While these family avoidance procedures might not be in the true spirit of Thanksgiving, let’s face it, there’s a reason so many people prefer the company of families they see on TV to their own real-life ones. Because the great thing about TV families is that the best of them are entertaining, seldom disappoint you and, after a quick weekly visit, leave.

Admittedly, even talking about the good ol’ days when sports telecasts were rarer and, thus, more special risks sounding like an old coot, yelling about the corrosive effects of the infield-fly rule. Besides, what’s wrong with having more, more, more?

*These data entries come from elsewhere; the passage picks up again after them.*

-- ==== Sys2Proof/Laws/Memory.lean ====
section
/-! SUPPORT. Laws/Memory.lean: what reading and writing DATA do, and that every operation keeps the canonical
form (10_state.md R34, R35; 20_memory.md R65). -/

namespace Sys2Proof.Machine

/-! ### One byte -/

@[simp] theorem Memory.read_nil (a : Nat) : Memory.read [] a = none := rfl

theorem Memory.read_write (m : Memory) (off a : Nat) (v : Byte) :
    Memory.read (Memory.write m off v) a = if a = off then some v else Memory.read m a := by
  induction m with
  | nil => simp [Memory.write, Memory.read, eq_comm]
  | cons c m ih =>
    obtain ⟨b, x⟩ := c
    simp only [Memory.write]
    split
    · simp only [Memory.read, eq_comm]
    · split <;> simp only [Memory.read, ih] <;> split <;> simp_all [eq_comm]

theorem Memory.read_write_same (m : Memory) (off : Nat) (v : Byte) :
    Memory.read (Memory.write m off v) off = some v := by simp [Memory.read_write]

theorem Memory.read_write_ne (m : Memory) {off a : Nat} (v : Byte) (h : a ≠ off) :
    Memory.read (Memory.write m off v) a = Memory.read m a := by simp [Memory.read_write, h]

theorem Memory.mem_write {m : Memory} {off : Nat} {v : Byte} {c : Host.Cell}
    (h : c ∈ Memory.write m off v) : c = (off, v) ∨ c ∈ m := by
  induction m with
  | nil => simp_all [Memory.write]
  | cons d m ih =>
    simp only [Memory.write] at h
    split at h
    · simpa using h
    · split at h
      · simp only [List.mem_cons] at h ⊢
        exact h.imp_right Or.inr
      · simp only [List.mem_cons] at h ⊢
        rcases h with h | h
        · exact .inr (.inl h)
        · exact (ih h).imp_right Or.inr

/-! ### The canonical form -/

theorem Memory.sorted_cons {a : Nat} {x : Byte} {m : Memory} :
    Memory.sorted ((a, x) :: m) = true ↔ (∀ c ∈ m, a < c.1) ∧ Memory.sorted m = true := by
  induction m generalizing a x with
  | nil => simp [Memory.sorted]
  | cons c m ih =>
    obtain ⟨b, y⟩ := c
    simp only [Memory.sorted, Bool.and_eq_true, decide_eq_true_eq, ih, List.mem_cons, forall_eq_or_imp]
    constructor
    · rintro ⟨hab, hb, hm⟩
      exact ⟨⟨hab, fun c hc => hab.trans (hb c hc)⟩, hb, hm⟩
    · rintro ⟨⟨hab, -⟩, hb, hm⟩
      exact ⟨hab, hb, hm⟩

theorem Memory.sorted_write {m : Memory} (off : Nat) (v : Byte) (h : Memory.sorted m = true) :
    Memory.sorted (Memory.write m off v) = true := by
  induction m with
  | nil => rfl
  | cons c m ih =>
    obtain ⟨a, x⟩ := c
    obtain ⟨ha, hm⟩ := Memory.sorted_cons.1 h
    simp only [Memory.write]
    split
    · rename_i hlt
      refine Memory.sorted_cons.2 ⟨?_, h⟩
      simp only [List.mem_cons, forall_eq_or_imp]
      exact ⟨hlt, fun c hc => hlt.trans (ha c hc)⟩
    · split
      · rename_i he
        exact Memory.sorted_cons.2 ⟨he ▸ ha, hm⟩
      · refine Memory.sorted_cons.2 ⟨fun c hc => ?_, ih hm⟩
        rcases Memory.mem_write hc with rfl | hc
        · simp only; omega
        · exact ha c hc

theorem Memory.inData_write {mb off : Nat} {m : Memory} (v : Byte) (h : Memory.inData mb m = true)
    (h1 : 0x1000 ≤ off) (h2 : off < 0x1000 + 16 * mb) : Memory.inData mb (Memory.write m off v) = true := by
  simp only [Memory.inData, List.all_eq_true] at h ⊢
  intro c hc
  rcases Memory.mem_write hc with rfl | hc
  · simp [h1, h2]
  · exact h c hc

theorem Memory.wf_write {mb off : Nat} {m : Memory} (v : Byte) (h : Memory.wf mb m = true)
    (h1 : 0x1000 ≤ off) (h2 : off < 0x1000 + 16 * mb) : Memory.wf mb (Memory.write m off v) = true := by
  simp only [Memory.wf, Bool.and_eq_true] at h ⊢
  exact ⟨Memory.sorted_write _ _ h.1, Memory.inData_write _ h.2 h1 h2⟩

theorem Memory.wf_writeLe {mb : Nat} (n : Nat) {m : Memory} {off : Nat} (v : Nat) (h : Memory.wf mb m = true)
    (h1 : 0x1000 ≤ off) (h2 : off + n ≤ 0x1000 + 16 * mb) :
    Memory.wf mb (Memory.writeLe m off n v) = true := by
  induction n generalizing m off v with
  | zero => exact h
  | succ n ih => exact ih _ (Memory.wf_write _ h h1 (by omega)) (by omega) (by omega)

theorem wf_writeBlocks {mb : Nat} (bs : List Block) {m : Memory} {i : Nat} (h : Memory.wf mb m = true)
    (h2 : i + bs.length ≤ mb) : Memory.wf mb (writeBlocks m i bs) = true := by
  induction bs generalizing m i with
  | nil => exact h
  | cons b bs ih =>
    simp only [List.length_cons] at h2
    have h1 : Memory.wf mb (writeBlock m i b) = true := by
      unfold writeBlock
      exact Memory.wf_writeLe 16 _ h (by unfold blockOffset; omega) (by unfold blockOffset; omega)
    rw [writeBlocks]
    exact ih h1 (by omega)

theorem Memory.read_eq_none_of_lt {m : Memory} {a : Nat} (h : ∀ c ∈ m, a < c.1) : Memory.read m a = none := by
  induction m with
  | nil => rfl
  | cons c m ih =>
    have := h c (by simp)
    simp only [Memory.read]
    rw [if_neg (by omega)]
    exact ih fun c hc => h c (by simp [hc])

/-- Canonical memories that read the same at every offset are the same data. -/
theorem Memory.ext_of_sorted {m m' : Memory} (h : Memory.sorted m = true) (h' : Memory.sorted m' = true)
    (hr : ∀ a, Memory.read m a = Memory.read m' a) : m = m' := by
  induction m generalizing m' with
  | nil =>
    cases m' with
    | nil => rfl
    | cons c m' => have := hr c.1; simp [Memory.read] at this
  | cons c m ih =>
    obtain ⟨a, x⟩ := c
    obtain ⟨ha, hm⟩ := Memory.sorted_cons.1 h
    cases m' with
    | nil => have := hr a; simp [Memory.read] at this
    | cons c' m' =>
      obtain ⟨a', x'⟩ := c'
      obtain ⟨ha', hm'⟩ := Memory.sorted_cons.1 h'
      have key : a = a' := by
        rcases Nat.lt_trichotomy a a' with hl | he | hl
        · have h1 := hr a
          rw [Memory.read_eq_none_of_lt (m := (a', x') :: m')] at h1
          · simp [Memory.read] at h1
          · simp only [List.mem_cons, forall_eq_or_imp]
            exact ⟨hl, fun c hc => hl.trans (ha' c hc)⟩
        · exact he
        · have h1 := hr a'
          rw [Memory.read_eq_none_of_lt (m := (a, x) :: m)] at h1
          · simp [Memory.read] at h1
          · simp only [List.mem_cons, forall_eq_or_imp]
            exact ⟨hl, fun c hc => hl.trans (ha c hc)⟩
      subst key
      have hx : x = x' := by simpa [Memory.read] using hr a
      subst hx
      congr 1
      refine ih hm hm' fun b => ?_
      by_cases hb : a = b
      · subst hb
        rw [Memory.read_eq_none_of_lt ha, Memory.read_eq_none_of_lt ha']
      · simpa [Memory.read, hb] using hr b

/-! ### Several bytes, little-endian -/

/-- Byte `a` after a little-endian write: byte `a - off` of the value inside the written bytes, the old byte
outside them. -/
theorem Memory.read_writeLe (n : Nat) (m : Memory) (off v a : Nat) :
    Memory.read (Memory.writeLe m off n v) a =
      if off ≤ a ∧ a < off + n then some (BitVec.ofNat 8 (v / 256 ^ (a - off))) else Memory.read m a := by
  induction n generalizing m off v with
  | zero => simp only [Memory.writeLe]; rw [if_neg (by omega)]
  | succ n ih =>
    simp only [Memory.writeLe, ih, Memory.read_write]
    by_cases h : a = off
    · subst h
      rw [if_neg (by omega), if_pos rfl, if_pos (by omega)]
      simp
    · rw [if_neg h]
      by_cases h1 : off + 1 ≤ a ∧ a < off + 1 + n
      · rw [if_pos h1, if_pos (by omega), Nat.div_div_eq_div_mul]
        obtain ⟨k, rfl⟩ : ∃ k, a = off + 1 + k := ⟨a - (off + 1), by omega⟩
        have e1 : off + 1 + k - (off + 1) = k := by omega
        have e2 : off + 1 + k - off = k + 1 := by omega
        rw [e1, e2, Nat.pow_succ, Nat.mul_comm]
      · rw [if_neg h1, if_neg (by omega)]

/-- A little-endian read depends on its own bytes only. -/
theorem Memory.readLe_congr (n : Nat) {m m' : Memory} {off : Nat}
    (h : ∀ a, off ≤ a → a < off + n → Memory.read m a = Memory.read m' a) :
    Memory.readLe m off n = Memory.readLe m' off n := by
  induction n generalizing off with
  | zero => rfl
  | succ n ih =>
    simp only [Memory.readLe]
    rw [h off (by omega) (by omega), ih fun a h1 h2 => h a (by omega) (by omega)]

theorem Memory.readLe_writeLe_same (n : Nat) (m : Memory) (off v : Nat) :
    Memory.readLe (Memory.writeLe m off n v) off n = some (v % 256 ^ n) := by
  induction n generalizing m off v with
  | zero => simp [Memory.readLe, Nat.mod_one]
  | succ n ih =>
    simp only [Memory.readLe]
    have h0 : Memory.read (Memory.writeLe m off (n + 1) v) off = some (BitVec.ofNat 8 v) := by
      rw [Memory.read_writeLe, if_pos (by omega)]; simp
    rw [h0]
    simp only [Memory.writeLe, ih]
    simp only [BitVec.toNat_ofNat, Option.some.injEq]
    rw [show 256 ^ (n + 1) = 256 * 256 ^ n from Nat.pow_succ', Nat.mod_mul]

/-- A little-endian read fails exactly when one of its bytes is not written. -/
theorem Memory.readLe_eq_none (n : Nat) (m : Memory) (off : Nat) :
    Memory.readLe m off n = none ↔ ∃ a, off ≤ a ∧ a < off + n ∧ Memory.read m a = none := by
  induction n generalizing off with
  | zero => simp only [Memory.readLe]; constructor
            · simp
            · rintro ⟨a, h1, h2, -⟩; omega
  | succ n ih =>
    have hi := ih (off + 1)
    simp only [Memory.readLe]
    cases hb : Memory.read m off with
    | none => simp only [true_iff]; exact ⟨off, by omega, by omega, hb⟩
    | some b =>
      cases hr : Memory.readLe m (off + 1) n with
      | none =>
        obtain ⟨a, h1, h2, h3⟩ := hi.1 hr
        simp only [true_iff]
        exact ⟨a, by omega, by omega, h3⟩
      | some r =>
        simp only [reduceCtorEq, false_iff]
        rintro ⟨a, h1, h2, h3⟩
        by_cases ha : a = off
        · subst ha; rw [hb] at h3; cases h3
        · have := hi.2 ⟨a, by omega, by omega, h3⟩
          rw [hr] at this; cases this

/-- A little-endian read is below `256^n`. -/
theorem Memory.readLe_lt (n : Nat) {m : Memory} {off v : Nat} (h : Memory.readLe m off n = some v) :
    v < 256 ^ n := by
  induction n generalizing off v with
  | zero => simp only [Memory.readLe, Option.some.injEq] at h; subst h; simp
  | succ n ih =>
    simp only [Memory.readLe] at h
    split at h
    · rename_i b r hb hr
      have h1 := ih hr
      have h2 := b.isLt
      simp only [Option.some.injEq] at h
      subst h
      rw [Nat.pow_succ]
      omega
    · cases h

/-! ### Blocks -/

theorem readBlock_congr {m m' : Memory} {i : Nat}
    (h : ∀ a, blockOffset i ≤ a → a < blockOffset i + 16 → Memory.read m a = Memory.read m' a) :
    readBlock m i = readBlock m' i := by
  unfold readBlock
  rw [Memory.readLe_congr 16 h]

@[simp] theorem readBlock_writeBlock_same (m : Memory) (i : Nat) (b : Block) :
    readBlock (writeBlock m i b) i = .ok b := by
  unfold readBlock writeBlock
  rw [Memory.readLe_writeLe_same]
  rw [Nat.mod_eq_of_lt (show b.toNat < 256 ^ 16 by have := b.isLt; omega)]
  simp

/-- Outside block `i`'s bytes a block write changes nothing. -/
theorem read_writeBlock_of_outside (m : Memory) {i a : Nat} (b : Block)
    (h : a < blockOffset i ∨ blockOffset i + 16 ≤ a) :
    Memory.read (writeBlock m i b) a = Memory.read m a := by
  unfold writeBlock
  rw [Memory.read_writeLe, if_neg (by omega)]

theorem readBlock_writeBlock_ne (m : Memory) {i j : Nat} (b : Block) (h : j ≠ i) :
    readBlock (writeBlock m i b) j = readBlock m j := by
  refine readBlock_congr fun a h1 h2 => read_writeBlock_of_outside m b ?_
  simp only [blockOffset] at *
  omega

/-- Outside the written blocks' bytes a sector write changes nothing. -/
theorem read_writeBlocks_of_outside (bs : List Block) (m : Memory) {i a : Nat}
    (h : a < blockOffset i ∨ blockOffset (i + bs.length) ≤ a) :
    Memory.read (writeBlocks m i bs) a = Memory.read m a := by
  induction bs generalizing m i with
  | nil => rfl
  | cons b bs ih =>
    simp only [List.length_cons, blockOffset] at h
    rw [writeBlocks, ih _ (by simp only [blockOffset]; omega)]
    exact read_writeBlock_of_outside m b (by simp only [blockOffset]; omega)

theorem readBlock_writeBlocks_of_lt (bs : List Block) (m : Memory) {i j : Nat} (h : j < i) :
    readBlock (writeBlocks m i bs) j = readBlock m j :=
  readBlock_congr fun a h1 h2 => read_writeBlocks_of_outside bs m (by simp only [blockOffset] at *; omega)

/-- After a sector write each written block reads as the block written. -/
theorem readBlock_writeBlocks (bs : List Block) (m : Memory) (i : Nat) {j : Nat} (h : j < bs.length) :
    readBlock (writeBlocks m i bs) (i + j) = .ok bs[j] := by
  induction bs generalizing m i j with
  | nil => simp at h
  | cons b bs ih =>
    rw [writeBlocks]
    cases j with
    | zero =>
      rw [readBlock_writeBlocks_of_lt _ _ (by omega)]
      simp
    | succ j =>
      have := ih (writeBlock m i b) (i + 1) (j := j) (by simpa using h)
      simpa [Nat.add_assoc, Nat.add_comm 1 j] using this

/-- `readBlocks` gives the blocks one by one. -/
theorem readBlocks_eq_ok {m : Memory} {i n : Nat} {bs : List Block} :
    readBlocks m i n = .ok bs ↔ bs.length = n ∧ ∀ j (h : j < bs.length), readBlock m (i + j) = .ok bs[j] := by
  induction n generalizing i bs with
  | zero =>
    simp only [readBlocks, Except.ok.injEq]
    constructor
    · rintro rfl; simp
    · rintro ⟨h, -⟩; exact (List.eq_nil_of_length_eq_zero h).symm
  | succ n ih =>
    simp only [readBlocks]
    constructor
    · intro h
      split at h
      · cases h
      · rename_i b hb
        split at h
        · cases h
        · rename_i rest hrest
          obtain ⟨hl, hj⟩ := ih.1 hrest
          simp only [Except.ok.injEq] at h
          subst h
          refine ⟨by simp [hl], fun j hlt => ?_⟩
          cases j with
          | zero => simpa using hb
          | succ j =>
            have := hj j (by simpa using hlt)
            simpa [Nat.add_assoc, Nat.add_comm 1 j] using this
    · rintro ⟨hl, hj⟩
      cases bs with
      | nil => simp at hl
      | cons b bs =>
        have h0 := hj 0 (by simp)
        simp only [Nat.add_zero, List.getElem_cons_zero] at h0
        have hr : readBlocks m (i + 1) n = .ok bs := by
          refine ih.2 ⟨by simpa using hl, fun j hlt => ?_⟩
          have := hj (j + 1) (by simpa using hlt)
          simpa [Nat.add_assoc, Nat.add_comm 1 j] using this
        rw [h0, hr]

/-- A sector read that fails names its lowest unreadable block. -/
theorem readBlocks_eq_error {m : Memory} {i n : Nat} {f : Fault} (h : readBlocks m i n = .error f) :
    ∃ j, j < n ∧ readBlock m (i + j) = .error f ∧ ∀ k, k < j → ∃ b, readBlock m (i + k) = .ok b := by
  induction n generalizing i with
  | zero => cases h
  | succ n ih =>
    simp only [readBlocks] at h
    split at h
    · rename_i g hg
      cases h
      exact ⟨0, by omega, hg, by simp⟩
    · rename_i b hb
      split at h
      · rename_i g hg
        cases h
        obtain ⟨j, hj, hf, hall⟩ := ih hg
        refine ⟨j + 1, by omega, by simpa [Nat.add_assoc, Nat.add_comm 1 j] using hf, fun k hk => ?_⟩
        cases k with
        | zero => exact ⟨b, hb⟩
        | succ k =>
          obtain ⟨c, hc⟩ := hall k (by omega)
          exact ⟨c, by simpa [Nat.add_assoc, Nat.add_comm 1 k] using hc⟩
      · cases h

/-- A block is unreadable exactly when one of its bytes is not written (R94, R110). -/
theorem readBlock_eq_error {m : Memory} {i : Nat} {f : Fault} :
    readBlock m i = .error f ↔ f = .uninit (blockOffset i) ∧
      ∃ a, blockOffset i ≤ a ∧ a < blockOffset i + 16 ∧ Memory.read m a = none := by
  rw [← Memory.readLe_eq_none]
  unfold readBlock
  cases Memory.readLe m (blockOffset i) 16 <;> simp [eq_comm]

end Sys2Proof.Machine
end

Nothing, really — other than observing how fast things have changed and how much we take for granted in this wired, mobile, overflowing media age. In that respect, the Thanksgiving weekend’s teeming calendar is oddly symbolic.

Still, I would offer one bit of advice: Just like the feast people eat and often wind up regretting, if you find yourself watching Central Michigan vs. Toledo on Friday and have absolutely no interest in who wins, it might be healthier to skip further empty calories. You’ve had enough.